Die Entscheidung sei gemeinsam vom Klimasekretariat der Vereinten Nationen und den beiden Veranstaltern Großbritannien und Italien getroffen worden, heißt es in einer entsprechenden Mitteilung der britischen Regierung. Die UN-Klimakonferenz soll nun im kommenden Jahr abgehalten werden. Das genaue Datum steht aber noch nicht fest.

Klimawandel langfristig größere Bedrohung als Covid-19

“Im Lichte der andauernden, weltweiten Effekte von Covid-19 ist es nicht mehr möglich, eine ehrgeizige, inklusive COP26 im November 2020 abzuhalten”, so die Begründung. COP26 ist das Kürzel für die nächste Klimakonferenz. “Die Welt ist derzeit einer nie da gewesenen globalen Herausforderung ausgesetzt und Staaten fokussieren zu Recht ihre Bemühungen darauf, Leben zu retten und Covid-19 zu bekämpfen. Das ist der Grund, warum wir uns entschieden haben, die Klimakonferenz zu verschieben”, sagte der britische Minister für Wirtschaft und Energie, Alok Sharma.

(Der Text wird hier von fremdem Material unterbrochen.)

-- ==== Sys2Proof/Machine/Branch.lean ====
section
/-! DEFINITION. Branches, calls and returns (R87, R98 to R100). -/

namespace Sys2Proof.Machine

/-- OFF24, sign-extended, in bytes (R98). -/
def offBytes (b : Body) : Word := BitVec.ofInt 32 (4 * signed 24 b.toNat)

/-- An instance goes to a target by a control transfer. -/
def Run.goto (r : Run) (a : Word) : Run := { r with pc := a, via := some r.pc }

/-- A path slip counted (R66). -/
def slipped (c : Core) (slip : Bool) : Core := if slip then c.onDev fun d => d.tally 0x005 else c

/-- A branch taken or not; a target outside the active half traps at the branch (R98). -/
def branch (c : Core) (r : Run) (b : Body) (taken slip : Bool) : IRes :=
  .next (slipped c slip) (if taken then r.goto (r.pc + offBytes b) else r.advance)

/-- BRA. -/
def bra (c : Core) (t : Nat) (b : Body) : Core := c.instr t true {} fun c r _ => branch c r b true false

/-- BEQ to BUN: condition `k` of Table 4.5. -/
def branchCond (c : Core) (t : Nat) (k : Nat) (b : Body) (slip : Bool) : Core :=
  c.instr t true { fl := condReads k } fun c r v => branch c r b (condTrue k v.flags) slip

/-- BL0T and BL0F. -/
def branchL0 (c : Core) (t : Nat) (onTrue : Bool) (b : Body) (slip : Bool) : Core :=
  c.instr t true { l := [0] } fun c r v => branch c r b (v.getL 0 == onTrue) slip

/-- Whether the return stack is in TRAP mode: as the image says, or by the settings (R99). -/
def trapMode (d : Dev) : Bool :=
  match d.esc.image with
  | some im => if im.rsMode = 1 then true else if im.rsMode = 2 then false else d.cfgByte 4 / 16 % 4 ≠ 2
  | none => d.cfgByte 4 / 16 % 4 ≠ 2

/-- A call to a target whose own checks have passed: the overflow rules, then the push (R100). -/
def callTo (c : Core) (r : Run) (v : Regs) (a : Word) : IRes :=
  if (v.d = 16 && trapMode c.dev) || v.d = 255 then .trap tRS_OVERFLOW none
  else
    let regs := { r.regs with rs := v.rs.setIfInBounds (v.d % 16) (r.pc + 4), d := v.d + 1 }
    .next c ({ r with regs := regs, owned := { r.owned with rs := true }, noDorm := true }.goto a)

/-- CALL. -/
def callI (c : Core) (t : Nat) (b : Body) : Core :=
  c.instr t true { rs := true } fun c r v =>
    if c.inHalf (r.pc + offBytes b) then callTo c r v (r.pc + offBytes b) else .trap tACCESS none

/-- CALLR: the address in Ws. -/
def callr (c : Core) (t : Nat) (b : Body) : Core :=
  c.instr t (fldB b 23 20 = 0 && fldB b 15 0 = 0) { w := [fS b], rs := true } fun c r v =>
    let a := BitVec.ofNat 32 (v.getW (fS b))
    if !c.inHalf a then .trap tACCESS none
    else if a.toNat % 4 ≠ 0 then .trap tALIGN none
    else callTo c r v a

/-- RET: at D > 0 the return; at D = 0 the top-level return, which ends the instance and, at the head, commits it and
completes the cycle (R42, R55, R100). -/
def retI (c : Core) (t : Nat) (b : Body) : Core :=
  let c' := c.instr t (b = 0) { rs := true } fun c r v =>
    if v.d = 0 then .next c { r with exit := some { next := r.pc, top := true } }
    else
      let regs := { r.regs with rs := v.rs, d := v.d - 1 }
      .next c ({ r with regs := regs, owned := { r.owned with rs := true }, noDorm := true }.goto
        (v.rs.toList.getD ((v.d - 1) % 16) 0))
  match c'.dev.flight.head? with
  | some (t', r) => if t' = t && (r.exit.any fun e => e.top) then c'.commitHead else c'
  | none => c'

end Sys2Proof.Machine
end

UN-Klimasekretärin Patricia Espinosa erklärte, die Verschiebung sei angesichts der Ausbreitung des neuartigen Coronavirus unvermeidlich. Auf lange Sicht sei der Klimawandel aber die deutlich größere Bedrohung für die Menschheit.

Vor dem Klimagipfel «COP26» (picture-alliance/dpa/C. Ratcliffe)

Italiens Regierungschef Giuseppe Conte und Premier Boris Johnson Anfang Februar optimistisch bei einem Vorbereitungstreffen

Die Verschiebung ist ein schwerer Rückschlag für den Klimaschutz. Der diesjährige Gipfel sollte der wichtigste seit langem werden. Hier sollten die Staaten ihre vor fünf Jahren im Pariser Weltklimaabkommen vereinbarten Emissionsziele nachbessern. Denn noch reichen sie in der Summe längst nicht aus, um das Ziel des Pariser Klimaabkommens zu erfüllen.

Auf der Klimakonferenz in Paris 2015 hatten sich alle teilnehmenden Staaten auf ein völkerrechtlich bindendes Abkommen verständigt, dessen Ziel Maßnahmen sind, um die Erderwärmung auf weniger als zwei Grad Celsius, idealerweise 1,5 Grad, gegenüber dem vorindustriellen Zeitalter zu beschränken. Unter Klimawissenschaftlern gilt als Konsens, dass die Erde gegenwärtig eher auf drei bis vier Grad Erwärmung zusteuert, was katastrophale Folgen in allen Teilen der Erde bringen würde.

Die letzte UN-Klimakonferenz, 2019 in Madrid, hatte sich nur auf einen Minimalkompromiss einigen können: eine politische Abschlusserklärung mit vielen vagen Formulierungen. Die größten Streitthemen wurden auf Glasgow 2020 vertagt. Jetzt dauert es noch länger.